Weeknotes 453
I did:
Opportunity knocks
This week has seen all kinds of opportunities coming up, some panning out and some not. Long may it continue, I say. I’m always up for doing something new.
Among lots of other things, I…
- Started talking about how we improve our testing capabilities.
- Worked on a training session for retros.
- Went to the product community of practice (it usually clashes with another meeting) about the craft of product management.
- Talked through some feedback on group product strategy and identifying the levers that allow us to achieve the change we want.
- Wrote a presentation on how product managers can look for new opportunities.
- Did data protection training.
- Signed up for AI product management training.
The numbers
- Completed 39 tasks, 12 of which contributed to my objectives.
- Spent 930 minutes in meetings.
I read:
How not to transform
It always amuses me when product people think product approaches are generalisable outside of managing products, especially for organisational change. Product management is not change management. It doesn’t work as a change methodology because it carries the inherent assumption that changes made, stay made. It has no mental model for understanding that in organisations things slip back to old ways, change gets undone.
If you want to change an organisation there is an entire body of knowledge with a long history about organisational design and change management. So, at the risk of stating the obvious, if you want to transform an organisation, or even just how it does product, turn to the disciplines that already know this stuff.
Opportunities
Brushed up on Opportunity Solution Trees and Assessing Product Opportunities, partly because I’m working on how we improve our ability to spot opportunities, and partly because they were mentioned in the Product Leaders group discussion on training. One of the things I’m puzzling is whether the deductive reasoning of OST is right for us as it starts with the outcome you want to achieve, which limits the opportunities you’ll come up with. Maybe it’s useful for analysis and grouping opportunities after you’ve understood them but I need something that is more about how to bring multiple diverse observations together into an idea for an opportunity.
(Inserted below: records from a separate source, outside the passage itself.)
-- ==== Sys2Proof/Machine/Operands.lean ====
section
/-! DEFINITION. Operand forms and address computations (spec/00_scope.md R12, spec/30_encoding.md R74 to
R76, spec/40_control_alu.md R98, R104, R105). -/

namespace Sys2Proof.Machine

/-- `sext_32` of a 16-bit field (R12). -/
def sext16 (v : BitVec 16) : Word := v.signExtend 32

/-- The effective address of a `lw` or `sw`: base plus signed displacement, modulo 2^32
(spec/44_load_store.md R170). -/
def effectiveAddress (base : Word) (imm : BitVec 16) : Word := base + sext16 imm

/-- The ALU's second operand (R98). -/
def aluOperand2 (e : IdEx) : Word := if e.ctrl.aluSrc then e.imm else e.rtVal

/-- `branch_addr`: the latched pc plus the immediate as a word offset (R104). -/
def branchAddr (pc imm : Word) : Word := pc + (imm <<< 2)

/-- `jump_addr`: the top four bits of the latched pc, the target field, two zero bits (R104, D2; log
entry 9). -/
def jumpAddr (pc : Word) (addr : BitVec 26) : Word :=
  (pc.extractLsb' 28 4 ++ addr ++ 0#2).cast rfl

/-- The destination register select (R105). -/
def destination (e : IdEx) : RegNum := if e.ctrl.regDst then e.rd else e.rt

end Sys2Proof.Machine
end

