/-- The third cycle of a transfer alone fetches at `next`, where its latch sends the fetch. -/
theorem alone_redirects {next : Word} {code : Option AluCode} (hs : Alone s)
    (hctrl : s.params.haz.ctrl = 1#8) (htransfer : isTransfer (encode i) = true)
    (hmr : (Control.ofInstr i).memRead = false) (hmw : (Control.ofInstr i).memWrite = false)
    (hnext : redirect (s.pc + 4#32) (executeStage (aloneLatch i s)) = next)
    (halign : next.toNat % 4 = 0) (hcode : latchedAluCode (aloneLatch i s) = code) :
    ∃ t u, exec i s = .next t ∧ Sys2Proof.core.run 2 t = .next u ∧
      t.bubblesRemaining = 1#8 ∧
      fetchWord s.imem s.params.imemLen next = .ok u.latches.ifId.inst ∧
      u.latches.ifId.pc = next + 4#32 ∧ u.pc = next + 4#32 ∧
      u.regs = s.regs ∧ u.dmem = s.dmem ∧ u.imem = s.imem ∧ u.params = s.params ∧
      u.ops = countAlu s.ops code ∧ u.fault = none ∧
      u.bubblesRemaining = 0#8 ∧ u.cycleCount = s.cycleCount + 3 ∧
      u.instructionCount = s.instructionCount + 2 := by
  obtain ⟨t, v, ht, hv, hb, h⟩ := alone_transferInMem hs hctrl htransfer
  rw [← h.pc, ← h.exMem] at hnext
  have hmr' : v.latches.exMem.memRead = false := by rw [h.exMem]; exact hmr
  have hmw' : v.latches.exMem.memWrite = false := by rw [h.exMem]; exact hmw
  have hfetch : FetchDefined v := fun _ => ⟨hnext ▸ halign, h.params ▸ hs.imem_words⟩
  obtain ⟨f, u, hu, hc⟩ := exec_cycle .nop hfetch (by simp [AccessAllowed, hmr', hmw'])
  rw [← step_bubble h.live h.inst] at hu
  obtain ⟨w, hw, rfl⟩ := fetchStage_fetched hc.fetch h.no_stall
  obtain ⟨-, hifId, hpc, hbubbles, hcount⟩ := cycle_proceed hc (dataHazard_nil _ _)
  rw [hnext] at hw hifId hpc
  rw [h.imem, h.params] at hw
  refine ⟨t, u, ht, run_two hv hu, hb, by rw [hw, hifId], by rw [hifId], hpc,
    (cycle_keeps_regs hc h.memWb).trans h.regs, (cycle_keeps_dmem hc hmw').trans h.dmem,
    hc.imem.trans h.imem, hc.params.trans h.params, ?_, hc.fault.trans h.live.2, hbubbles, ?_, ?_⟩
  · rw [cycle_counts_alu hc hmr' hmw', latchedAluCode_of_bubble h.idEx, h.ops, hcode]
    rfl
  · rw [hc.cycleCount, h.cycleCount]
  · rw [hcount, h.instructionCount]

/-- EX of a `beq` subtracts its operands (R180). -/
theorem latchedAluResult_beq (rs rt : RegNum) (imm : BitVec 16) (s : State) :
    latchedAluResult (aloneLatch (.beq rs rt imm) s) =
      readReg s.params.r0Hardwired s.regs rs - readReg s.params.r0Hardwired s.regs rt := by
  simp [latchedAluResult, latchedAluCode, aloneLatch, latchIdEx, aluOperand2, Control.ofInstr,
    Control.beqRow, encode, aluControl, alu]

/-- Where a `beq` sends the fetch: by whether its operands are equal (R132, R180). -/
theorem redirect_beq (rs rt : RegNum) (imm : BitVec 16) (s : State) (pc : Word) :
    redirect pc (executeStage (aloneLatch (.beq rs rt imm) s)) =
      if readReg s.params.r0Hardwired s.regs rs = readReg s.params.r0Hardwired s.regs rt then
        branchAddr s.latches.ifId.pc (sext16 imm) else pc := by
  have himm : (aloneLatch (.beq rs rt imm) s).imm = sext16 imm :=
    congrArg sext16 (imm16Field_iFormat ..)
  split
  · next heq =>
    have hcoming : redirectComing (aloneLatch (.beq rs rt imm) s) :=
      .inl ⟨rfl, by rw [latchedAluResult_beq, heq, BitVec.sub_self]⟩
    rw [redirect_executeStage_coming hcoming, redirectTarget,
      if_pos (hcoming.resolve_right Bool.false_ne_true), himm]
    rfl
  · next hne =>
    refine redirect_executeStage_none fun hcoming => hne ?_
    obtain ⟨-, hzero⟩ := hcoming.resolve_right Bool.false_ne_true
    rw [latchedAluResult_beq] at hzero
    exact (alu_sub_eq_zero _ _).1 hzero

/-- Where a `j` sends the fetch (R132, R181). -/
theorem redirect_j (n : BitVec 26) (s : State) (pc : Word) :
    redirect pc (executeStage (aloneLatch (.j n) s)) = jumpAddr s.latches.ifId.pc n := by
  rw [redirect_executeStage_coming (.inr rfl), redirectTarget,
    if_neg fun h => Bool.false_ne_true h.1]
  exact congrArg (jumpAddr _) (addr26Field_jFormat ..)

/-- The funct bits of a `j` are the low bits of its target (R95). -/
theorem functField_jFormat (op : BitVec 6) (n : BitVec 26) :
    functField (jFormat op n) = n.extractLsb' 0 6 := by
  unfold functField jFormat
  grind

end Transfer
Online and Distance Education for a Connected World
This book goes into a lot. But I’m interested in how distance and online learning meets product management, so hopefully it’ll help improve my knowledge and thinking.
I thought:
Pace layers
Brand’s idea of pace layers describes how change happens at different rates, with fashion being fastest and nature being slowest. I wonder if, actually all change is happening at the same speed but appears different because things like fashion have a simpler, clearer path to follow, whilst culture change follows more routes, has twists and turns and dead-ends, has more ground to cover. Does this change anything about how we approach change? Probably not, but it might be nice to get away from the sense of blame that comes with slow change.
Being clearer
I’ve been thinking about how to frame conversations around deciding what we want to achieve, and that includes defining my terms, recognising that unintentional things also occur
My definitions:
- Goals are general. They can be measurable and specific or vague and qualitative.
- Objectives are specific, measurable, intentional, and upfront subset of goals.
- Outcomes (a change in user behaviour that achieves business results (Seddon)) are a subset of goals that can be objectives (if they meet definition, particularly being intentional) but can also not be objectives if they occur unintentionally.
So, maybe it looks like this:

It gives me three ways to talk about the things we want to achieve to different audiences. Goals fit nicely when story-telling and showing how product work fits into bigger pictures. Objectives are used to talk about the effect we’re having and benefits we’re delivering. And Outcomes give us a way to bring the user into the discussion and show what we’re achieving for them.